Oto poznajemy kapitana Juliana Basowskiego, Polaka służącego w armii carskiej, który popada w niełaskę zabijając w pojedynku pewnego notabla. Jako że Basowski ma już za sobą pewne śledcze doświadczenia, zostaje zesłany na dawne ziemie polskie, by rozwiązać sprawę makabrycznych morderstw popełnianych na rosyjskich żołnierzach. A tam dogorywa właśnie kolejne, narodowościowy zryw…
Basowskiego udało się rozpisać energicznie i szczerze, także jego dwóch towarzyszy (szlachcica z Kurlandii i młodego Czeczena), którzy dobrali się nerwem, duszą i intelektem: większość czasu zajmuje im pijatyka, rozprawianie o kwestiach społecznych lecz przede wszystkim – mistrzowskie przerzucanie się cytatami krągłych poezyj.

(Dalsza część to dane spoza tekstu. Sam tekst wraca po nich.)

-- ==== Sys2Proof/Certificates/Slice0/Obligations.lean ====
section
/-! DEFINITION. The statements for the provers: what every command of the DL241 does, from the manual's rules, and the invariants every step keeps. -/

open Sys2Proof Sys2Proof.Machine

/-! ## The machine as a whole -/

/-- A step runs the command at the front of the queue on the state with the queue's rest; on an empty queue it idles (the model's choice, assumption 3). -/
def Obligations.AStepRunsTheFrontCommandAndIdlesOnAnEmptyQueue : Prop :=
  (∀ (c : Instr) (s : State), step { s with pending := c :: s.pending } = exec c s)
    ∧ ∀ s : State, s.pending = [] → step s = .next s

/-- No command stops the part, and none touches the queue of waiting commands. That a command answers next also where its event cannot occur is the
model's choice (assumption 2), and so is the queue (assumption 4). -/
def Obligations.EveryCommandCompletesAndLeavesTheQueue : Prop :=
  ∀ (c : Instr) (s : State), ∃ t, exec c s = .next t ∧ t.pending = s.pending

/-- The restart values, block by block, and the commands that lead to them (POWER_UP, RST_N_RELEASE, RESTART_FULL).
The level of RST_N, the count of draws and the waiting commands are kept by the model's choice (assumptions 21 and 23), and that OD holds no
claim window is its choice too (assumption 30). -/
def Obligations.AFullRestartGivesEveryBlockItsRestartValues : Prop :=
  (State.reset.od = ⟨[], [], [], none⟩ ∧ State.reset.ts = ⟨[], [], false⟩
    ∧ State.reset.lc = ⟨.off, none, false, 0, false, none⟩ ∧ State.reset.tf = ⟨0#64, []⟩
    ∧ State.reset.pm.rows.length = 31
    ∧ (∀ row ∈ State.reset.pm.rows, row.present = false ∧ row.epoch = none ∧ row.deadline = none)
    ∧ State.reset.sc = ⟨.loading, none, none, none, none, none, none, .none, none, none, none, none⟩
    ∧ State.reset.il = ⟨.reading .header 0, [], .none, 0⟩ ∧ State.reset.lp = ⟨.ready, false, []⟩
    ∧ State.reset.eu = ⟨[⟨.station .loading .reset, 0#12, 0#8, some 0#8, 0#16⟩], 0#8, ⟨.none, 0#12, 0#8, some 0#8, 0#16⟩,
        63#6, ⟨0#16, 0#16, 0#16, 0#16, 0#16, 0#16, 0#16, 0#16⟩, true, 0#16⟩
    ∧ State.reset.paths = ⟨[], [], [], [], [], [], none, false, 0, .notGiven⟩)
    ∧ (∀ s : State, exec .powerUp s = .next { State.reset with rstLow := s.rstLow, draws := s.draws, pending := s.pending })
    ∧ (∀ s : State, s.rstLow = true →
        exec .rstNRelease s = .next { State.reset with rstLow := false, draws := s.draws, pending := s.pending })
    ∧ ∀ (s : State) (r : Request), s.serves .restart r → r.first = 2#8 →
        exec .restartFull s = .next { State.reset with
          draws := s.draws
          pending := s.pending
          eu := { State.reset.eu with queue := [⟨.station .loading .restartFull, 0#12, 0#8, some 0#8, 0#16⟩] } }

/-- RST_N low: the part takes no event, ATN_N and TXEN are inactive, TXD is 1 and D7..D0 are released.
Power applied and RST_N returning high are the two events it still has. -/
def Obligations.WhileRstNIsLowThePartTakesNoEvent : Prop :=
  (∀ s : State, exec .rstNAssert s = .next { s with rstLow := true })
    ∧ ∀ s : State, s.rstLow = true →
        (∀ c : Instr, c ≠ .powerUp → c ≠ .rstNRelease → exec c s = .next s)
          ∧ s.attention = false ∧ s.txen = false ∧ (∀ bit, s.txd bit = true) ∧ ∀ addr, s.portRead addr = none

/-! ## The local port -/

/-- PORT_WRITE and port reads over the whole window (R172, R204): the request area stores, 49 to 51 are the commands (assumption 22), no other
address takes a byte; a read shows the request or the response with the status values of R204, the event record with the codes of R205, the port-state
byte, and 0 elsewhere. Byte 7 of the request area reads as written and bits 6..2 of the port-state byte as 0 by the model's choice (assumptions 32 and 33). -/
def Obligations.ThePortWindowStoresRequestsAndShowsResponses : Prop :=
  (∀ (s : State) (addr : BitVec 6) (byte : Byte), s.rstLow = false →
    (addr.toNat < 40 → s.lp.request.wf = true → ∃ area : Memory,
        exec (.portWrite addr byte) s = .next { s with lp := { s.lp with request := area } }
          ∧ area.read addr.toNat = byte ∧ ∀ k, k ≠ addr.toNat → area.read k = s.lp.request.read k)
      ∧ (addr.toNat = 49 → exec (.portWrite addr byte) s = exec .submit s)
      ∧ (addr.toNat = 50 → exec (.portWrite addr byte) s = exec .retire s)
      ∧ (addr.toNat = 51 → exec (.portWrite addr byte) s = exec .eventNext s)
      ∧ (40 ≤ addr.toNat → addr.toNat ≤ 48 ∨ 52 ≤ addr.toNat → exec (.portWrite addr byte) s = .next s))
    ∧ ∀ (s : State) (addr : BitVec 6), s.rstLow = false →
        let statusValue : Status → Byte := fun st => match st with
          | .ok => 0#8
          | .accepted => 1#8
          | .noObject => 2#8
          | .notOwner => 3#8
          | .notEligible => 4#8
          | .already => 5#8
          | .length => 6#8
          | .wrongState => 7#8
          | .badRequest => 8#8
          | .empty => 9#8
          | .imageFault => 10#8
        let shown := s.eu.window
        let kindAndDetail : Byte × Byte := match shown.kind with
          | .none => (0#8, 0#8)
          | .claimOutcome d => (1#8, match d with
            | .won => 1#8
            | .lost => 2#8
            | .cancelled => 3#8
            | .failed => 4#8)
          | .releaseOutcome d => (2#8, match d with
            | .released => 1#8
            | .unannounced => 2#8)
          | .ownershipLost d => (3#8, match d with
            | .conflict => 1#8
            | .handback => 2#8
            | .muted => 3#8
            | .restart => 4#8
            | .fault => 5#8)
          | .ownerChanged d => (4#8, match d with
            | .newOwner => 1#8
            | .orphaned => 2#8)
          | .arrival => (5#8, 0#8)
          | .stale => (6#8, 0#8)
          | .fresh => (7#8, 0#8)
          | .valueRefused => (8#8, 0#8)
          | .unlisted => (9#8, 0#8)
          | .peer d => (10#8, match d with
            | .joined => 1#8
            | .absent => 2#8
            | .restarted => 3#8
            | .leaving => 4#8)
          | .backlog d => (11#8, match d with
            | .entered => 1#8
            | .cleared => 2#8)
          | .line d => (12#8, match d with
            | .muted => 1#8
            | .recovered => 2#8)
          | .station st cause => (13#8,
              16#8 * (match st with
                | .loading => 0#8
                | .unconfigured => 1#8
                | .detached => 2#8
                | .listening => 3#8
                | .active => 4#8
                | .leaving => 5#8
                | .muted => 6#8
                | .faulted => 7#8)
              + (match cause with
                | .reset => 0#8
                | .restartFull => 1#8
                | .imageFault => 2#8
                | .imageLoaded => 3#8
                | .join => 4#8
                | .listenDone => 5#8
                | .leave => 6#8
                | .leaveDone => 7#8
                | .lineFailure => 8#8
                | .muteDone => 9#8
                | .duplicate => 10#8
                | .restartLine => 11#8))
          | .harvest => (14#8, 0#8)
          | .lost count => (15#8, count)
        let idField : BitVec 16 := (if shown.version = none then 1#1 else 0#1) ++ 0#3 ++ shown.id
        (∀ q, s.lp.port = .done q → addr.toNat < 40 → s.portRead addr = some
            (([q.code, q.tag, statusValue q.status, q.version, highByte q.objectId, lowByte q.objectId, q.station, q.length]
              ++ q.value).getD addr.toNat 0#8))
          ∧ ((∀ q, s.lp.port ≠ .done q) → addr.toNat < 40 → s.portRead addr = some (s.lp.request.read addr.toNat))
          ∧ (40 ≤ addr.toNat → addr.toNat < 48 → s.portRead addr = some
              ([kindAndDetail.1, kindAndDetail.2, highByte idField, lowByte idField, shown.tag, shown.version.getD 0#8,
                highByte shown.time, lowByte shown.time].getD (addr.toNat - 40) 0#8))
          ∧ (addr.toNat = 48 → s.portRead addr = some
              ((match s.lp.port with
                | .ready => 0#8
                | .working _ => 1#8
                | .done _ => 2#8) + (if s.lp.submitIgnored then 128#8 else 0#8)))
          ∧ (49 ≤ addr.toNat → s.portRead addr = some 0#8)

Oczywiście radzą sobie także w żołnierskim rzemiośle, choć zawsze z dylematami wobec powstańców. Czasem Basowski pochyli się tylko nad swym śledztwem, zbada kolejnego trupa, bardziej jednak od dedukcji pomagają mu w tym nawiedzające go, profetyczne sny.
Tak więc Świerczek nie ujmie raczej intrygą, tu wyraźnie pretekstową, ile sprawną frazą, miejscami mistrzowsko odwołującą się do modernistycznych tradycji, i epicką plastyką, budującą przestrzeń wyobraźnią Grottgera czy Kossaka. Drugą zaś rzeczą jest postmodernistyczna zgrywa z klasyki Żeromskiego, użyta wedle mechanizmów, którymi oczarował nas Sapkowski. Spotkamy więc postaci z
Wiernej rzeki (których historia stanie się zapewne z czasem popularną klechdą!) i potkniemy o „kruki i wrony”. Dostaniemy przy tym całą, pożeromską spuściznę ideową, lecz u Świerczka, nie ukrywajmy, wszelkie historyczne społecznictwo (… Polacy mogli być dla cara tym, czym niegdyś Grecy dla Rzymu, kwestie wynarodowienia, relatywizm powstań…) brzmi naiwnie.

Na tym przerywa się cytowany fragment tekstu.